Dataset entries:
☆ ☆ ☆ ☆ ☆ ☆ ☆

-- ==== Sys2Proof/Laws/Decode.lean ====
section
/-! SUPPORT. What the decoder can answer to a command word, and what the rows of R86 give. -/

namespace Sys2Proof.Laws

@[simp] theorem assemble_opcode (w : CmdWord) (o : Opcode) : (o.assemble w).opcode = some o := by cases o <;> rfl

@[simp] theorem assemble_isCommand (w : CmdWord) (o : Opcode) : (o.assemble w).isCommand = true := by cases o <;> rfl

/-- The decoder on a word whose `op` field is assigned (R86). -/
theorem decodeCommand_of_op {w : CmdWord} {o : Opcode} (h : opField w = o.code) :
    decodeCommand w = if o.mbzOk w then .ok (o.assemble w) else .error .mustBeZero := by
  rw [decodeCommand, h, ofByte_code]

/-- Everything the decoder can answer to a command word (R86, R88). -/
theorem decodeCommand_cases (w : CmdWord) :
    (Opcode.ofByte (opField w) = none ∧ decodeCommand w = .error .reservedOpcode) ∨
    (∃ o : Opcode, opField w = o.code ∧ o.mbzOk w = false ∧ decodeCommand w = .error .mustBeZero) ∨
    (∃ o : Opcode, opField w = o.code ∧ o.mbzOk w = true ∧ decodeCommand w = .ok (o.assemble w)) := by
  cases h : Opcode.ofByte (opField w) with
  | none => exact .inl ⟨rfl, by rw [decodeCommand, h]⟩
  | some o =>
    have hc := (code_of_ofByte h).symm
    cases hm : o.mbzOk w
    · exact .inr (.inl ⟨o, hc, hm, by rw [decodeCommand_of_op hc, hm]; rfl⟩)
    · exact .inr (.inr ⟨o, hc, hm, by rw [decodeCommand_of_op hc, hm]; rfl⟩)

/-- Where an instruction that the decoder reads comes from. -/
theorem decodeCommand_ok {w : CmdWord} {i : Instr} (h : decodeCommand w = .ok i) :
    ∃ o : Opcode, opField w = o.code ∧ o.mbzOk w = true ∧ i = o.assemble w := by
  rcases decodeCommand_cases w with ⟨-, h'⟩ | ⟨o, -, -, h'⟩ | ⟨o, h1, h2, h'⟩ <;> rw [h] at h'
  · cases h'
  · cases h'
  · exact ⟨o, h1, h2, Except.ok.inj h'⟩

/-- A mask of ones keeps a field. -/
theorem and_ones_8 (x : Byte) : x &&& 255#8 = x := BitVec.and_allOnes

theorem and_ones_16 (x : Half) : x &&& 65535#16 = x := BitVec.and_allOnes

end Sys2Proof.Laws
end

☆ ☆ ☆ ☆ ☆ ☆ ☆

= What is expected =
Please print the records above exactly from their first line. End with the line containing "o.assemble w := by", and include it.

= Solution for this exercise =
-- ==== Sys2Proof/Laws/Decode.lean ====
section
/-! SUPPORT. What the decoder can answer to a command word, and what the rows of R86 give. -/

namespace Sys2Proof.Laws

@[simp] theorem assemble_opcode (w : CmdWord) (o : Opcode) : (o.assemble w).opcode = some o := by cases o <;> rfl

@[simp] theorem assemble_isCommand (w : CmdWord) (o : Opcode) : (o.assemble w).isCommand = true := by cases o <;> rfl

/-- The decoder on a word whose `op` field is assigned (R86). -/
theorem decodeCommand_of_op {w : CmdWord} {o : Opcode} (h : opField w = o.code) :
    decodeCommand w = if o.mbzOk w then .ok (o.assemble w) else .error .mustBeZero := by
  rw [decodeCommand, h, ofByte_code]

/-- Everything the decoder can answer to a command word (R86, R88). -/
theorem decodeCommand_cases (w : CmdWord) :
    (Opcode.ofByte (opField w) = none ∧ decodeCommand w = .error .reservedOpcode) ∨
    (∃ o : Opcode, opField w = o.code ∧ o.mbzOk w = false ∧ decodeCommand w = .error .mustBeZero) ∨
    (∃ o : Opcode, opField w = o.code ∧ o.mbzOk w = true ∧ decodeCommand w = .ok (o.assemble w)) := by
  cases h : Opcode.ofByte (opField w) with
  | none => exact .inl ⟨rfl, by rw [decodeCommand, h]⟩
  | some o =>
    have hc := (code_of_ofByte h).symm
    cases hm : o.mbzOk w
    · exact .inr (.inl ⟨o, hc, hm, by rw [decodeCommand_of_op hc, hm]; rfl⟩)
    · exact .inr (.inr ⟨o, hc, hm, by rw [decodeCommand_of_op hc, hm]; rfl⟩)

/-- Where an instruction that the decoder reads comes from. -/
theorem decodeCommand_ok {w : CmdWord} {i : Instr} (h : decodeCommand w = .ok i) :
    ∃ o : Opcode, opField w = o.code ∧ o.mbzOk w = true ∧ i = o.assemble w := by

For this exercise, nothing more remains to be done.